India’s wheat farmers have been the most visible sign of success of the Green Revolution, and our crop yields, of about 3.4 tons per hectare, are on par with leading wheat-growing nations, like Canada and the US. But there is something severely wrong with our cost and pricing mechanics. You can buy wheat on global markets at 5.6 USD per bushel, which translates to Rs. 17.50 per kg., a little over half the price in Indian markets today.
But if you look at pulses, the dals that are a staple of most Indian meals, productivity is a major issues. Our farmers manage to grow only 770 kg. per hectare, against a global average of 1000 kg.
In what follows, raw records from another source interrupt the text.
theorem pollAxis_blind (a : Axis) : Blind (pollAxis a) := fun s => onAxis_alike (pollWork_blind s.params s.now) a s

theorem ticks_blankUnset (k : Nat) (s : State) : ticks k s.blankUnset = (ticks k s).blankUnset := by
  induction k generalizing s with
  | zero => rfl
  | succ k ih => exact ih (tick s)

theorem gap_blankUnset (s : State) : gap s.blankUnset = (gap s).blankUnset := by
  have gaps : s.blankUnset.gapTicks = s.gapTicks := rfl
  unfold gap
  rw [gaps]
  split
  · rfl
  next n rest _ => exact ticks_blankUnset n { s with gapTicks := rest }

theorem serviceAll_blind (l : List Axis) : Blind (serviceAll l) := by
  induction l with
  | nil => exact blind_next (h := id) fun _ => rfl
  | cons a l ih =>
    cases l with
    | nil => exact pollAxis_blind a
    | cons b l =>
      refine fun s => andThen_alike (pollAxis_blind a s) fun u => ?_
      rw [gap_blankUnset]
      exact ih (gap u)

theorem execPollall_blind : Blind execPollall := fun s =>
  andThen_alike (serviceAll_blind _ { s with draws := s.draws + 1 }) (blind_next fun _ => rfl)

theorem execAdd_blind (a : Axis) : Blind (execAdd a) := blind_next fun _ => rfl

theorem execRemove_blind (a : Axis) : Blind (execRemove a) := blind_next fun _ => rfl

/-- No command depends on the parameters of a missing profile. -/
theorem exec_blind (i : Instr) : Blind (exec i) := by
  intro s
  cases i with
  | init a => exact commandOnAxis_alike initWork_blind _ a s
  | add a => exact execAdd_blind a s
  | remove a => exact execRemove_blind a s
  | setspeed a => exact execSetspeed_blind a s
  | setdir a d => simp only [exec, execSetdir]; exact commandOnAxis_alike (Work.blind_of_unset fun _ _ => rfl) _ a s
  | enable a on => simp only [exec, execEnable]; exact commandOnAxis_alike (Work.blind_of_unset fun _ _ => rfl) _ a s
  | limen a on => simp only [exec, execLimen]; exact commandOnAxis_alike (Work.blind_of_unset fun _ _ => rfl) _ a s
  | setlim a cw ccw => simp only [exec, execSetlim]; exact commandOnAxis_alike (Work.blind_of_unset fun _ _ => rfl) _ a s
  | move a d => exact commandOnAxis_alike (moveWork_blind _ _ _) _ a s
  | moveto a => exact commandOnAxis_alike (movetoWork_blind _ _) _ a s
  | runspeed a => exact commandOnAxis_alike (runspeedWork_blind _) _ a s
  | stop a immediate => exact commandOnAxis_alike (stopWork_blind _) _ a s
  | poll a => exact commandOnAxis_alike (pollWork_blind _ _) _ a s
  | pollall => exact execPollall_blind s

theorem runWord_blind (w : Word) : Blind (runWord exec w) := by
  unfold runWord
  cases decode w with
  | ok i => exact exec_blind i
  | error e => exact blind_next fun _ => rfl

theorem regWrite_blind (addr : Nat) (w : Word) : Blind (regWrite (runWord exec) addr w) := by
  unfold regWrite
  cases regAt addr
  case cmd => exact runWord_blind w
  all_goals exact blind_next fun _ => rfl

/-- A read of a speed parameter without a profile is a free value (20_memory R62), and no other register of an axis holds
one. -/
theorem axisRegValue_blankUnset (s : State) (a : Axis) (r : AxisReg) :
    axisRegValue s.blankUnset a r = axisRegValue s a r := by
  have blanked := s.blankUnset_ax a
  cases hv : (s.ax a).speedValid with
  | true =>
    rw [Motor.blankUnset_of_valid hv] at blanked
    cases r <;> simp only [axisRegValue, blanked] <;> rfl
  | false =>
    have dropped : s.ax a = (s.ax a).unset := (Motor.unset_of_unset hv).symm
    cases r <;> simp only [axisRegValue, blanked] <;> rw [dropped] <;> rfl

theorem regValue_blankUnset (r : Reg) (s : State) : regValue s.blankUnset r = regValue s r := by
  cases r with
  | axis a r => exact axisRegValue_blankUnset s a r
  | _ => rfl

theorem loadLatch_blankUnset (r : Reg) (s : State) : loadLatch r s.blankUnset = (loadLatch r s).blankUnset := by
  have params : s.blankUnset.params = s.params := rfl
  unfold loadLatch
  rw [params]
  split <;> rfl

/-- A read of register `r`, logged as the event `log` makes of the value (20_memory R62, R65). -/
def readLogged (r : Reg) (log : Word → ReadEvent) (s : State) : State :=
  let t := readEffect r s
  { t with reads := t.reads ++ [log (regValue s r)] }

theorem readLogged_blankUnset (r : Reg) (log : Word → ReadEvent) (s : State) :
    readLogged r log s.blankUnset = (readLogged r log s).blankUnset := by
  simp only [readLogged, readEffect, regValue_blankUnset, loadLatch_blankUnset]
  rfl

theorem busRead_blind (byteAddr count : Nat) : Blind (busRead byteAddr count) := by
  intro s
  unfold busRead
  split
  · exact blind_next (readLogged_blankUnset (regAt (byteAddr / 4)) fun v => .bytes byteAddr (wordBytes v)) s
  · rfl

theorem busWrite_blind (byteAddr : Nat) (bytes : List Byte) : Blind (busWrite exec byteAddr bytes) := by
  intro s
  unfold busWrite
  split
  · exact regWrite_blind _ _ s
  · rfl

theorem runEvent_blind (e : Event) : Blind (runEvent exec e) := by
  cases e with
  | tick => exact blind_next fun _ => rfl
  | cmd w a0 a1 a2 => exact fun s => runWord_blind w { s with arg0 := a0, arg1 := a1, arg2 := a2 }
  | regWrite addr w => exact regWrite_blind addr w
  | regRead addr => exact blind_next (readLogged_blankUnset (regAt addr) (.register addr))
  | busWrite byteAddr bytes => exact busWrite_blind byteAddr bytes
  | busRead byteAddr count => exact busRead_blind byteAddr count

/-- Settles O54: every event, the commands it may run included, is blind to the parameters of a missing profile. -/
theorem unsetParametersAreUnobservable : Obligations.UnsetParametersAreUnobservable := by
  unfold Obligations.UnsetParametersAreUnobservable
  intro s
  have input : s.blankUnset.input = s.input := rfl
  unfold step stepWith
  rw [input]
  split
  · exact blind_next (h := tick) (fun _ => rfl) s
  next e rest _ => exact runEvent_blind e { s with input := rest }

end Sys2Proof.Machine

/-! The statements of 20_memory: writes (R63), `Cmd` (R64), the byte bus (R65, R66), the register map (R61, R68), and reads
with their latch (R62, R76). A step whose next event is a host access is said once per access; the map is said once from an
address to its register, and back only for the registers that a write or the latch depends on. -/

namespace Sys2Proof.Machine

/-! ### Steps that are host accesses -/

section accesses
variable (s : State) (rest : List Event)

theorem step_of_input_regWrite (addr : Nat) (v : Word) :
    step { s with input := .regWrite addr v :: rest } = regWrite (runWord exec) addr v { s with input := rest } := rfl

theorem step_of_input_cmd (w a0 a1 a2 : Word) :
    step { s with input := .cmd w a0 a1 a2 :: rest } =
      runWord exec w { s with input := rest, arg0 := a0, arg1 := a1, arg2 := a2 } := rfl

theorem step_of_input_regRead (addr : Nat) :
    step { s with input := .regRead addr :: rest } =
      .next (readLogged (regAt addr) (.register addr) { s with input := rest }) := rfl

/-- An aligned word write on the byte bus is the register write of the word that the bytes spell (20_memory R65). -/
theorem step_of_input_busWrite (n : Nat) (b0 b1 b2 b3 : Byte) :
    step { s with input := .busWrite (4 * n) [b0, b1, b2, b3] :: rest } =
      step { s with input := .regWrite n (b3 ++ b2 ++ b1 ++ b0) :: rest } := by
  have aligned : Event.wellFormed (.busWrite (4 * n) [b0, b1, b2, b3]) = true := by simp [Event.wellFormed]
  have register : 4 * n / 4 = n := Nat.mul_div_cancel_left n (by decide)
  rw [step_of_input_regWrite, ← bytesWord_four]
  refine (if_pos aligned).trans ?_
  rw [register]

/-- An aligned word read on the byte bus is the register read, logged as bytes (20_memory R65). -/
theorem step_of_input_busRead (n : Nat) :
    step { s with input := .busRead (4 * n) 4 :: rest } =
      .next (readLogged (regAt n) (fun v => .bytes (4 * n) (wordBytes v)) { s with input := rest }) := by
  have aligned : Event.wellFormed (.busRead (4 * n) 4) = true := by simp [Event.wellFormed]
  have register : 4 * n / 4 = n := Nat.mul_div_cancel_left n (by decide)
  refine (if_pos aligned).trans ?_
  rw [register]
  rfl

/-- An access that is not one aligned word is refused (20_memory R66). -/
theorem step_of_input_busWrite_refused {byteAddr : Nat} {bytes : List Byte}
    (h : ¬ (byteAddr % 4 = 0 ∧ bytes.length = 4)) :
    step { s with input := .busWrite byteAddr bytes :: rest } = .refused .unalignedBusAccess :=
  if_neg (by simpa [Event.wellFormed] using h)

theorem step_of_input_busRead_refused {byteAddr count : Nat} (h : ¬ (byteAddr % 4 = 0 ∧ count = 4)) :
    step { s with input := .busRead byteAddr count :: rest } = .refused .unalignedBusAccess :=
  if_neg (by simpa [Event.wellFormed] using h)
No wonder that we need to import about 15% of our consumption. Canada, which accounts for a quarter of these imports, has a yield of 1860 kg./ha.
Edible oils*** are probably the most egregious example of a food policy gone horribly wrong. Our groundnut farmers, to take one example, grow 1780 kg per hectare, while Chinese farmers weigh in at 4130, and US growers at 4500. Almost two-thirds of the oil in which we cook our food is imported, and this has been a growing concern ever since I sold Dalda for Hindustan Lever in the late 1970s. For the last few decades, our main import has been various varieties of palm oil, from Indonesia and Malaysia. Now, Indonesia has restricted exports, so it can produce more bio-diesel, pushing up global prices. Meanwhile, our government has increased import duties, to encourage domestic production of edible oils.
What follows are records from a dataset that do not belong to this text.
-- ==== Sys2Proof/Word.lean ====
section
/-! DEFINITION. The words of the agent: bytes, 16-bit words and line times (spec/00_scope.md, Numbers and Line time). -/

namespace Sys2Proof

/-- One byte of a frame or of the stored image. -/
abbrev Byte := BitVec 8

/-- A 16-bit word; on every port it travels least significant byte first (spec/01, section 1.2). -/
abbrev Word := BitVec 16

/-- A line time: a 32-bit count of milliseconds that wraps (spec/00, Line time). -/
abbrev Time := BitVec 32

end Sys2Proof
end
In the absence of any other cogent initiatives to boost agricultural productivity, this is probably a good thing, but the double whammy has knocked a hole in family budgets, as well as the costing sheets of food manufacturers. Six months ago, you could reckon on edible oil prices of about Rs. 80 per kg. Today, 120 is a realistic budget number to work with.
Mr. Piyush Goyal is right - the huge holes in Indian agriculture have little to do with interest rates. But no one - not he, and not the pink papers, which are equally fixated on interest rates - is talking about the problems of Indian agriculture.
Our most significant food policy initiative of the last few years has been free cereal for 800 million people. Handing out is easy; taking back is tough. Farming is a tough occupation, particularly for small and marginal farmers. If food for subsistence is no longer an issue, families with small holdings may be tempted to give up the ghost altogether. This would not be a welcome development - rising food prices are a clear signal that we need more food supply, not less.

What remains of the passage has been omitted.